Work to be completed: Starting at the line containing "out s).blk.op = s.blk.op := rfl" and ending at the line containing "out s).blk.flen = s.blk.flen := rfl", print every line of the material below exactly, both ends included, and stop there.

Recorded data:
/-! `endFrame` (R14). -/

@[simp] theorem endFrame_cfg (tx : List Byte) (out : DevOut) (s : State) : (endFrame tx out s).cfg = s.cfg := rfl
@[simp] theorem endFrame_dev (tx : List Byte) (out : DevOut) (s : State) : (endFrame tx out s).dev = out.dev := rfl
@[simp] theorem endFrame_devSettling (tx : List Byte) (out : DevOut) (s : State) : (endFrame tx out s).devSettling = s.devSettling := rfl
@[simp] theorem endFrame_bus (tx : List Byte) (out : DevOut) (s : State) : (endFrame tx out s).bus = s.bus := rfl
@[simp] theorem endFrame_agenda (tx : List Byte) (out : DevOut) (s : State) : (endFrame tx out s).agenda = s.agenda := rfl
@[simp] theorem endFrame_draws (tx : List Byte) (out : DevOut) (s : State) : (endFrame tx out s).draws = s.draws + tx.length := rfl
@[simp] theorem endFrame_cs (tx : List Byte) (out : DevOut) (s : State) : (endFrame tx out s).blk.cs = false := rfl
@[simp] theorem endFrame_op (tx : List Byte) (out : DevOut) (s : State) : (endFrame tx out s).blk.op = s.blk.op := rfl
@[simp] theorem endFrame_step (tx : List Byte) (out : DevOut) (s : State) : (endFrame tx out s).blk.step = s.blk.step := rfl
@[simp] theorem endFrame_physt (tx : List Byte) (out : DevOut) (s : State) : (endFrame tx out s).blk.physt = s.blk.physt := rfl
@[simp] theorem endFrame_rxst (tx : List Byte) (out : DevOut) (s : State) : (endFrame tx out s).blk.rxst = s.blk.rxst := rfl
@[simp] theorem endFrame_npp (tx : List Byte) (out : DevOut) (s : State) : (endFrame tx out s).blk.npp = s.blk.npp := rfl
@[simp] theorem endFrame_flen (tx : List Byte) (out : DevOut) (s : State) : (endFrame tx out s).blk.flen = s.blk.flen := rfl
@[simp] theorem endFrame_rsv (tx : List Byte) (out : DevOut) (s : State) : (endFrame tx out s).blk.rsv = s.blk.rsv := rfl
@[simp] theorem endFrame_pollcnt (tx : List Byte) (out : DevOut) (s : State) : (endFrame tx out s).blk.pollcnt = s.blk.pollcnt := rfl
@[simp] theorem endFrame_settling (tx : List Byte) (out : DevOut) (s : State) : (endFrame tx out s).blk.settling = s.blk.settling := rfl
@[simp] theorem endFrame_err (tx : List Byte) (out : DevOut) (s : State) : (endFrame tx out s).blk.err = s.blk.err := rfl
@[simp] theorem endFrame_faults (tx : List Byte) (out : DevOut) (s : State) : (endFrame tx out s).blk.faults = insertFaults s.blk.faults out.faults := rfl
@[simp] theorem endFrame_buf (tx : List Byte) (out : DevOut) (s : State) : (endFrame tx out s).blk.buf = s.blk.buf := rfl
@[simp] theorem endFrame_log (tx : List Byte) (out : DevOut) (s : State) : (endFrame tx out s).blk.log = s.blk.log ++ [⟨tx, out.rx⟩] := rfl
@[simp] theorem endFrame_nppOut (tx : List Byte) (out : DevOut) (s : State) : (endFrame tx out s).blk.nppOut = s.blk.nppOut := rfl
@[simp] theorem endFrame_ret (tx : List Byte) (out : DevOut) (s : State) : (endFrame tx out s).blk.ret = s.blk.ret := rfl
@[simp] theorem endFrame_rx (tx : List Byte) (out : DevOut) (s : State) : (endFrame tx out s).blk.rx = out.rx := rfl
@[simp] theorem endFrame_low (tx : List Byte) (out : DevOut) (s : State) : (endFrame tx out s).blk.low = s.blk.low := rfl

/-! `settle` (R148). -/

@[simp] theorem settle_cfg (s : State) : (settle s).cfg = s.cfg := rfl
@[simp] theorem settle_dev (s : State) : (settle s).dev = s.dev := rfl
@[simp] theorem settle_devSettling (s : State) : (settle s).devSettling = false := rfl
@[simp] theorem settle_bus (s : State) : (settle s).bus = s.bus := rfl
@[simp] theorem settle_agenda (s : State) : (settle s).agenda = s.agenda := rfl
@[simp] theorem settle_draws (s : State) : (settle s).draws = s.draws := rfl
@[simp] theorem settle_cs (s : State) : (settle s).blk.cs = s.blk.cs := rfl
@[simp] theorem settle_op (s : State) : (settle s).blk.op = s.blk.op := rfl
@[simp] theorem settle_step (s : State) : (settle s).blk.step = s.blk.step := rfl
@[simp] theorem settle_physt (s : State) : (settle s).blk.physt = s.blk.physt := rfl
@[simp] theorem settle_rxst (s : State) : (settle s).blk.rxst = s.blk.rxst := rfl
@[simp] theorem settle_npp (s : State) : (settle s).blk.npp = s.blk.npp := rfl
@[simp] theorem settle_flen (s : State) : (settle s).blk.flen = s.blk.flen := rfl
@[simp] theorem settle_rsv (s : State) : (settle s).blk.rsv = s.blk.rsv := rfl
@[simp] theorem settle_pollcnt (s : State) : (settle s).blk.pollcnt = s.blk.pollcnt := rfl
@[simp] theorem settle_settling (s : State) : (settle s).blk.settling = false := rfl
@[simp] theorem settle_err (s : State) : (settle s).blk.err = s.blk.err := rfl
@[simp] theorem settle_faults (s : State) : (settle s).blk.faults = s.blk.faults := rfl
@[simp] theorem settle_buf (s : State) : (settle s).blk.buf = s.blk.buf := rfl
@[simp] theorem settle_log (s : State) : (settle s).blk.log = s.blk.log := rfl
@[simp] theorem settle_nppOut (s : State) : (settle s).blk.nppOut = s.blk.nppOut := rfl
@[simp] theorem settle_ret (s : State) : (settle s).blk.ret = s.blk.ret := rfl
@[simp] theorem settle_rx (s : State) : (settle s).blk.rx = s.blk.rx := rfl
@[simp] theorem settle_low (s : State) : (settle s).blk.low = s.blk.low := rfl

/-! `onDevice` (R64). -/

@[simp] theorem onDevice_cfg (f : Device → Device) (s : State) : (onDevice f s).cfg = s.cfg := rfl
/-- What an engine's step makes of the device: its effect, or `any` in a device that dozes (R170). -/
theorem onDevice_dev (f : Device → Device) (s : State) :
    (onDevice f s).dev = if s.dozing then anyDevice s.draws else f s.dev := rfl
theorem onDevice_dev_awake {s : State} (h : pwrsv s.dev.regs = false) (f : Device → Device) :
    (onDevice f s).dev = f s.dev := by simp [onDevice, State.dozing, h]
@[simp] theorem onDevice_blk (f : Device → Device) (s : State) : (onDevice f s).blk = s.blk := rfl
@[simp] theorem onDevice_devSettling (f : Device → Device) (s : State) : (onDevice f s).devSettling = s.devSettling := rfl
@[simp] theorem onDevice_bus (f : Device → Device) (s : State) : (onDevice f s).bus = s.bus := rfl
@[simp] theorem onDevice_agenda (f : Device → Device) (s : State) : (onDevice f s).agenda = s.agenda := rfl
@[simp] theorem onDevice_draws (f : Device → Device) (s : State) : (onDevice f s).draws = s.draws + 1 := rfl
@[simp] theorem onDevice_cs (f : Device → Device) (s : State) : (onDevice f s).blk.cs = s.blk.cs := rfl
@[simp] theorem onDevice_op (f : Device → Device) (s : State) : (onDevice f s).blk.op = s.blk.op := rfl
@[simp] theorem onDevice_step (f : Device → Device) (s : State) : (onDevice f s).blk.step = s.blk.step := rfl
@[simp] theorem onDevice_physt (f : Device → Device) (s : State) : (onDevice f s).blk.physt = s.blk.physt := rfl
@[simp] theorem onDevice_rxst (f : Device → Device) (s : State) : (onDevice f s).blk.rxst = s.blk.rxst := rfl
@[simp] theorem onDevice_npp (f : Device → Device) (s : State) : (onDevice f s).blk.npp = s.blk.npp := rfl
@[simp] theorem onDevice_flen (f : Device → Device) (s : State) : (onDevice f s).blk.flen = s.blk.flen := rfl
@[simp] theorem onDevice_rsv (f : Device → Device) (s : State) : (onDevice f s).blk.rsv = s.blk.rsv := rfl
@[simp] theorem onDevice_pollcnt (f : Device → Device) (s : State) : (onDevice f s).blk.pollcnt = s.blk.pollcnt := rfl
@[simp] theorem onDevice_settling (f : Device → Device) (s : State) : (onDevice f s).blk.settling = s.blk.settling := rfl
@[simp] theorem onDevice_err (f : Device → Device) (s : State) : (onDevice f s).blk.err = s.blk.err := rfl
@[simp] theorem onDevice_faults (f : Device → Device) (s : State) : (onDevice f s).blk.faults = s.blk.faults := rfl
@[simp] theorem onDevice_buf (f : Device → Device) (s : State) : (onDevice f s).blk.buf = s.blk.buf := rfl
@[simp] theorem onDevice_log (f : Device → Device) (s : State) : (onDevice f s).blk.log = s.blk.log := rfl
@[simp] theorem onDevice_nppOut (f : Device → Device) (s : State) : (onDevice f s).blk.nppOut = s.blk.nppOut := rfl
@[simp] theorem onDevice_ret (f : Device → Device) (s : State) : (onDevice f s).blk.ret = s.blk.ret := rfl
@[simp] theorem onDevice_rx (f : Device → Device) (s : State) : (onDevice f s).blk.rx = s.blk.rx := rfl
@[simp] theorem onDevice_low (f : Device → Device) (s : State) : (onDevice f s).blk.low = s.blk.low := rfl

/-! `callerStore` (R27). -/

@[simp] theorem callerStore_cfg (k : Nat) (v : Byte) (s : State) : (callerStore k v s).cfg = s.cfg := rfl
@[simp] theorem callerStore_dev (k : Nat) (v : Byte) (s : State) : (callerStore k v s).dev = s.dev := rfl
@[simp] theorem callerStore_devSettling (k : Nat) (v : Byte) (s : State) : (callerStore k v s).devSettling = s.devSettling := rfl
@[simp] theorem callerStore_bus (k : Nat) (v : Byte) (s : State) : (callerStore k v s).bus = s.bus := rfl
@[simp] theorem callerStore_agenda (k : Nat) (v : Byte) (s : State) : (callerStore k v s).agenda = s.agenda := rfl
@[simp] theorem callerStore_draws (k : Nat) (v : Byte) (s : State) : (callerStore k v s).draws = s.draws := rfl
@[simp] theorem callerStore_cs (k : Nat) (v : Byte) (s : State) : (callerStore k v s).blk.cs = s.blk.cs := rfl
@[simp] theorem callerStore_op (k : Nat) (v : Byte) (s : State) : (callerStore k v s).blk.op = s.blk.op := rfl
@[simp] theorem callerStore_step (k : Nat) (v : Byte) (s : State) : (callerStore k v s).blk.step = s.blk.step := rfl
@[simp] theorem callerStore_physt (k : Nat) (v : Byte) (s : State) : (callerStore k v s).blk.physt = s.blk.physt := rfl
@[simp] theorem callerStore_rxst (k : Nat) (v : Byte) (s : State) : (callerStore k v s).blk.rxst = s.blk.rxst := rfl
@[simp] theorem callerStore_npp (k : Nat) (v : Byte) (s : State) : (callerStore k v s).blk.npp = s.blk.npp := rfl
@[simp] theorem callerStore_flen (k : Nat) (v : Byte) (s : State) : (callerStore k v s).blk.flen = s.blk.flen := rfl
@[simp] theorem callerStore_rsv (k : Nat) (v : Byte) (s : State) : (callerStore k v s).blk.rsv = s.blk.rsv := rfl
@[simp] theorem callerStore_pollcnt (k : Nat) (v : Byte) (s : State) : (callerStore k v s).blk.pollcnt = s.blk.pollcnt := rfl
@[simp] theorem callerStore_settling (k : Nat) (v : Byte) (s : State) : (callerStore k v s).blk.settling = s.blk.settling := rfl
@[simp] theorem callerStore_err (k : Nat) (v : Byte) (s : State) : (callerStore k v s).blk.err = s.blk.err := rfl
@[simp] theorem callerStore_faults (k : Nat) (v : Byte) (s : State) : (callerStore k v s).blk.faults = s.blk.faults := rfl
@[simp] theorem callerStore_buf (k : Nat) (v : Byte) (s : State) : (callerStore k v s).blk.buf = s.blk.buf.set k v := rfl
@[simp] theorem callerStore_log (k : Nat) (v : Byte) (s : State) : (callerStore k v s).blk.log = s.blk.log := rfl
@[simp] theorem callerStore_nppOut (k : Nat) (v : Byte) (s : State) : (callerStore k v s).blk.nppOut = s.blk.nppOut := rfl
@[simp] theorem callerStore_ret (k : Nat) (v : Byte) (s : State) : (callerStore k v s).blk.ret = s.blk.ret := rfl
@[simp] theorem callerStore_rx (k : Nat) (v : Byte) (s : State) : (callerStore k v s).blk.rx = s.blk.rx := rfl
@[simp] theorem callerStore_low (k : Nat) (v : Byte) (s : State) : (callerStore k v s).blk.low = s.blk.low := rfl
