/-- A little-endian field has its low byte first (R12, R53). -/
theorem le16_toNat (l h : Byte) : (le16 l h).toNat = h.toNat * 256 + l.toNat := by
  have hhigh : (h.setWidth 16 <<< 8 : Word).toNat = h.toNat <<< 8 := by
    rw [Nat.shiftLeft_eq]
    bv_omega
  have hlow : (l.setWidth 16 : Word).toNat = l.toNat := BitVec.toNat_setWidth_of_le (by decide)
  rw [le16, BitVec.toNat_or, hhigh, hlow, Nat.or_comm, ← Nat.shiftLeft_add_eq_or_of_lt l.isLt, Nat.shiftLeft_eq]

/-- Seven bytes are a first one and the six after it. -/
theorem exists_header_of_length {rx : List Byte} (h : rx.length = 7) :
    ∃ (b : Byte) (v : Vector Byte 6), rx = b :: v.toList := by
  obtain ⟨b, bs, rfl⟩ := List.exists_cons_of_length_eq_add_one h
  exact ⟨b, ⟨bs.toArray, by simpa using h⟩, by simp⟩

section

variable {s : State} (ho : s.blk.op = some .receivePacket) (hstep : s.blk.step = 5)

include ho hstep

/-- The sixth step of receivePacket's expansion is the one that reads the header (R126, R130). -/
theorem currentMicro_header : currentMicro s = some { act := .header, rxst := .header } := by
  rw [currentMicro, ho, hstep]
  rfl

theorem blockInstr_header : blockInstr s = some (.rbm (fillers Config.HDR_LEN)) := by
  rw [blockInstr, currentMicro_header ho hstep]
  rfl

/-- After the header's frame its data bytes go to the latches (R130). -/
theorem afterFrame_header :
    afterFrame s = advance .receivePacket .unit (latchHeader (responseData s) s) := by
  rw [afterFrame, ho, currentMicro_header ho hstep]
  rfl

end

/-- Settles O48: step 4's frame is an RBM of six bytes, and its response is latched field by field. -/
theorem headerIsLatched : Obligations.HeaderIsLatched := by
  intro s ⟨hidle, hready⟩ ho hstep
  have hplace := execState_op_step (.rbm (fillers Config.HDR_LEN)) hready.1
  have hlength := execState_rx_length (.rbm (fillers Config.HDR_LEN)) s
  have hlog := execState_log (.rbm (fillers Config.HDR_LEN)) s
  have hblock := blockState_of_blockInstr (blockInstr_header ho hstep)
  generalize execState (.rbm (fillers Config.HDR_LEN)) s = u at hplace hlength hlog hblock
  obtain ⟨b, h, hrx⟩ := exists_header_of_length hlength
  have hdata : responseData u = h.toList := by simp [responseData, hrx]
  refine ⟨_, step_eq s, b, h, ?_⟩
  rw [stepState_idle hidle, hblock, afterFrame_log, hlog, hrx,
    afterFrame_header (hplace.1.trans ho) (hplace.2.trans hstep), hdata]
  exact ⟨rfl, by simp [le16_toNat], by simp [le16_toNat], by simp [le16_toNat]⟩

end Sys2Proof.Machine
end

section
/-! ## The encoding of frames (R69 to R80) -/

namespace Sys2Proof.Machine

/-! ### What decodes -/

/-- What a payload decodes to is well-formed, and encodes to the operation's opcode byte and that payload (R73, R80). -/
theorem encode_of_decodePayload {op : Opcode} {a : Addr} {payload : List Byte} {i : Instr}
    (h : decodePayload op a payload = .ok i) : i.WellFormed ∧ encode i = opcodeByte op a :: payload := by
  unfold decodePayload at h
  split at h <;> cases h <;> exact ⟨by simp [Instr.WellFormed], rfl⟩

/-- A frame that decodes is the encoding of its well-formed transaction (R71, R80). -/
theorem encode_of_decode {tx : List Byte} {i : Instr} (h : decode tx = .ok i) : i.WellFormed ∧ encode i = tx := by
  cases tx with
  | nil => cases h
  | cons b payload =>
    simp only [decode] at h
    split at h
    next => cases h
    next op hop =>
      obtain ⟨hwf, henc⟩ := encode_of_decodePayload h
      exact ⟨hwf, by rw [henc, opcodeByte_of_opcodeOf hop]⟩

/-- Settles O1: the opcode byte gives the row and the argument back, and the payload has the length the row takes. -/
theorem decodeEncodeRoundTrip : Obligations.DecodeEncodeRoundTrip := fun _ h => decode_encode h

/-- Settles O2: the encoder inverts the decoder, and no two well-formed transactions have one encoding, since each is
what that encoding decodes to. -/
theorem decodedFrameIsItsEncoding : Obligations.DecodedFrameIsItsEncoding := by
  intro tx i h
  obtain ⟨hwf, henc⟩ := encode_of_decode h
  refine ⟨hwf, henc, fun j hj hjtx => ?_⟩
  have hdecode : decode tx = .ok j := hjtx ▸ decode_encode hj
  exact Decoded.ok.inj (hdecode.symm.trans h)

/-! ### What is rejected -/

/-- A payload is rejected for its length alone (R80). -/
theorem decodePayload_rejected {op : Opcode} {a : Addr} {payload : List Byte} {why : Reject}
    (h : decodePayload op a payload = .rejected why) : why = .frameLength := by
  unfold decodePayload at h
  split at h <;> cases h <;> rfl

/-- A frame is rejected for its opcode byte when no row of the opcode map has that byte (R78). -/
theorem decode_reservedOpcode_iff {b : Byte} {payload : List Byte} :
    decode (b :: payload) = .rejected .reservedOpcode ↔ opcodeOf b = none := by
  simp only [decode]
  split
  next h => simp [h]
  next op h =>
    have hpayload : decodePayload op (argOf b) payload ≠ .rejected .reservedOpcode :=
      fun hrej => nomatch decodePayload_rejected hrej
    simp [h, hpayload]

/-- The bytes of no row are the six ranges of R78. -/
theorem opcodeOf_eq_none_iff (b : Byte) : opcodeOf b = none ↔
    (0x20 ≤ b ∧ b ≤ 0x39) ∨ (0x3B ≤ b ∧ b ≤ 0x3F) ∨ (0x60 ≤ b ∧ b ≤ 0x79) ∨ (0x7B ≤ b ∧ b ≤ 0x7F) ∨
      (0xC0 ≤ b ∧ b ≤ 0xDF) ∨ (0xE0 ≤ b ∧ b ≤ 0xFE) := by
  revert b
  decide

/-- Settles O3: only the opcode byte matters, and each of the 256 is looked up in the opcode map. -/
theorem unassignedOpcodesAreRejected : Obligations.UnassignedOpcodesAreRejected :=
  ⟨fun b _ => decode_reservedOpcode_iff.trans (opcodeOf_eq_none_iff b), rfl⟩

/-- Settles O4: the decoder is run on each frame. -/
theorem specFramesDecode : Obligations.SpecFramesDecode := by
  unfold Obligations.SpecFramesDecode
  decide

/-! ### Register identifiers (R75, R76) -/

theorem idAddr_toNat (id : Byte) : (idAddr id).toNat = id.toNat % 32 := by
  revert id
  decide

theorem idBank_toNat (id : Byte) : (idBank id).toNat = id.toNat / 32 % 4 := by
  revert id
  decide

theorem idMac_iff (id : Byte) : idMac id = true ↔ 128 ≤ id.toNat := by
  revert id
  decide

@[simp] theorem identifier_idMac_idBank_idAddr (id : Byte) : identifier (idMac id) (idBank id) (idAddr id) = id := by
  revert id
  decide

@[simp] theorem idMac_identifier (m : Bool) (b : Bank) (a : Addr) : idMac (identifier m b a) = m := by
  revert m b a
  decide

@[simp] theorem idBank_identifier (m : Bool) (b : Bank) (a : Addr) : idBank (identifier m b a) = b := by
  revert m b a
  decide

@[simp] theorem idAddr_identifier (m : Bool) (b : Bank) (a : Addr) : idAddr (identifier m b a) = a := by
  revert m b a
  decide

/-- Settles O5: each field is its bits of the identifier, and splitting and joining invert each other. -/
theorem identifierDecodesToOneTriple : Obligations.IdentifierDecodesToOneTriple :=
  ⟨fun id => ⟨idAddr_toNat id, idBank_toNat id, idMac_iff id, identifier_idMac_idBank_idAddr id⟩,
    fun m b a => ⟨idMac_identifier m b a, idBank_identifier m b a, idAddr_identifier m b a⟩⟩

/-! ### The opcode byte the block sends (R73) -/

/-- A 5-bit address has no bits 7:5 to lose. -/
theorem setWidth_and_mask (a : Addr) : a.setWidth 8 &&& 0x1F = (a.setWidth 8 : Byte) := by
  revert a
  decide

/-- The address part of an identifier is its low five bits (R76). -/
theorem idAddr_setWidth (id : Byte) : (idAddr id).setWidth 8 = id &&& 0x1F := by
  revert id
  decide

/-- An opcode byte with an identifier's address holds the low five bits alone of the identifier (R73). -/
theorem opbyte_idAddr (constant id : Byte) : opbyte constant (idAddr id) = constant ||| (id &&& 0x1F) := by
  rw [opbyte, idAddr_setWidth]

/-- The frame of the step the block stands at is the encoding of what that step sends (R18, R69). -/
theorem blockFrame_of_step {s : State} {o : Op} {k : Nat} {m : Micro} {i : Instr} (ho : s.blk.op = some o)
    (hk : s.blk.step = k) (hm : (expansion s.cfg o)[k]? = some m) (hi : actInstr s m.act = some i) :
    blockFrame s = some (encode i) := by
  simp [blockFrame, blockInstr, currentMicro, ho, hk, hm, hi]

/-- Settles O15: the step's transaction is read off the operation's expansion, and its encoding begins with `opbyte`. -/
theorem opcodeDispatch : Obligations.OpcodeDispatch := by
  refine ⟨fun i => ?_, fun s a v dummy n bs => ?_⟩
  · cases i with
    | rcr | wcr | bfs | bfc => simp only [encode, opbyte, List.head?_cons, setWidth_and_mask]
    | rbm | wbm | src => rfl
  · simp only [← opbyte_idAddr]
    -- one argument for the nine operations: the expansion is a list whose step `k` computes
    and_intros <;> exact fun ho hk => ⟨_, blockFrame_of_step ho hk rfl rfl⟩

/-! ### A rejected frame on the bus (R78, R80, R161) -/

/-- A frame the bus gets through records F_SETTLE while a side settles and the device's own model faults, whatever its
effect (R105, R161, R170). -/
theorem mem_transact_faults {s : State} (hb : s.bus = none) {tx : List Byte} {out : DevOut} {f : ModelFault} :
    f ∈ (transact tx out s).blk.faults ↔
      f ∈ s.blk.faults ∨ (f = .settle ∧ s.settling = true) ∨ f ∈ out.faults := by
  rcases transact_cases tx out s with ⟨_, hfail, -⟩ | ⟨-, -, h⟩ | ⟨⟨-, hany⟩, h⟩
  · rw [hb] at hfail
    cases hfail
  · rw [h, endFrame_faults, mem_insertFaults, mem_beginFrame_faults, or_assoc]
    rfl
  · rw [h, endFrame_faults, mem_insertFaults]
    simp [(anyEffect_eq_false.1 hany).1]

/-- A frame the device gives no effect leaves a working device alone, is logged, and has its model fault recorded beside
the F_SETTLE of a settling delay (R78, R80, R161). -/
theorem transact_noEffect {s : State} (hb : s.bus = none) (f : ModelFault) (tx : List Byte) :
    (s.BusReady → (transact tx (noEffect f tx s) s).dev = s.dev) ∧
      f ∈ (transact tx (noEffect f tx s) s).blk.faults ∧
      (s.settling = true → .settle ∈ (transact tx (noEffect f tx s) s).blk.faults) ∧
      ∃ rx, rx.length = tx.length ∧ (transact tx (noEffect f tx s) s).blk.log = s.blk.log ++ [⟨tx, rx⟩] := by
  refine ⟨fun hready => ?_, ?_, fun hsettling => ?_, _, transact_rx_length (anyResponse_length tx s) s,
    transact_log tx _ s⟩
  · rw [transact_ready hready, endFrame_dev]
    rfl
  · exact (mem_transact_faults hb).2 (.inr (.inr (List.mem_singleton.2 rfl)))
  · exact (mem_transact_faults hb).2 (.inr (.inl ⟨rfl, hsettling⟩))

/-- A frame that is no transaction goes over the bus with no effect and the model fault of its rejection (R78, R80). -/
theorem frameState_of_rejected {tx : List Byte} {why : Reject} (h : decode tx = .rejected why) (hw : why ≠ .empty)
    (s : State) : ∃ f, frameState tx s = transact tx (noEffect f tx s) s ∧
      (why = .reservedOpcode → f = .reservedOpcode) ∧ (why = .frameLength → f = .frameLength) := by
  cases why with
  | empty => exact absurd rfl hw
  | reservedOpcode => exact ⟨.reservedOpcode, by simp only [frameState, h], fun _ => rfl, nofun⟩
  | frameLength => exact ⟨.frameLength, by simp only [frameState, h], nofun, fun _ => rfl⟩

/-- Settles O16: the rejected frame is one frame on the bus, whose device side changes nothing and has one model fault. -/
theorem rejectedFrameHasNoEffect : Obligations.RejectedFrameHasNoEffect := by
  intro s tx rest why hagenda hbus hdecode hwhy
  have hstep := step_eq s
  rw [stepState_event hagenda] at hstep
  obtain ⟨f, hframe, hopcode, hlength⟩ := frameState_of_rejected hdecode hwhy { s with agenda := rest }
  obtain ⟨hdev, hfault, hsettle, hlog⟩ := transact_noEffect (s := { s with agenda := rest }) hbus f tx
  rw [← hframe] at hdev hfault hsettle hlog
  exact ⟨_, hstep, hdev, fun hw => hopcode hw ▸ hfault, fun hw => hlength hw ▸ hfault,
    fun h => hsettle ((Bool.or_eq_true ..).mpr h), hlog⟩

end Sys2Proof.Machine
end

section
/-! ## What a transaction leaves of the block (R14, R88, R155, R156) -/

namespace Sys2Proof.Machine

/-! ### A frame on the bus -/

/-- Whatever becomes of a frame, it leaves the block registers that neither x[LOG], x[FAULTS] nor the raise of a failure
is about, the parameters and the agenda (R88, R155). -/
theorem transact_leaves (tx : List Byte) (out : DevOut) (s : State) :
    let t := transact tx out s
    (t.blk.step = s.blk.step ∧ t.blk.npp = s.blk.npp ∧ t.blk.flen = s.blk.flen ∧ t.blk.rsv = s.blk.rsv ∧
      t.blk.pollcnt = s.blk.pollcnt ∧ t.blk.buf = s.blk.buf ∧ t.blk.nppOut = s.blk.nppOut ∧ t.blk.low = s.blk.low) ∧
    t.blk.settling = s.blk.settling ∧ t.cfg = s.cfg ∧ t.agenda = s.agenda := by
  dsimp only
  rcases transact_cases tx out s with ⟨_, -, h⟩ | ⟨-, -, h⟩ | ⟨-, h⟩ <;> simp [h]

Answer space:
@[simp] theorem endFrame_op (tx : List Byte) (out : DevOut) (s : State) : (endFrame tx out s).blk.op = s.blk.op := rfl
@[simp] theorem endFrame_step (tx : List Byte) (out : DevOut) (s : State) : (endFrame tx out s).blk.step = s.blk.step := rfl
@[simp] theorem endFrame_physt (tx : List Byte) (out : DevOut) (s : State) : (endFrame tx out s).blk.physt = s.blk.physt := rfl
@[simp] theorem endFrame_rxst (tx : List Byte) (out : DevOut) (s : State) : (endFrame tx out s).blk.rxst = s.blk.rxst := rfl
@[simp] theorem endFrame_npp (tx : List Byte) (out : DevOut) (s : State) : (endFrame tx out s).blk.npp = s.blk.npp := rfl
@[simp] theorem endFrame_flen (tx : List Byte) (out : DevOut) (s : State) : (endFrame tx out s).blk.flen = s.blk.flen := rfl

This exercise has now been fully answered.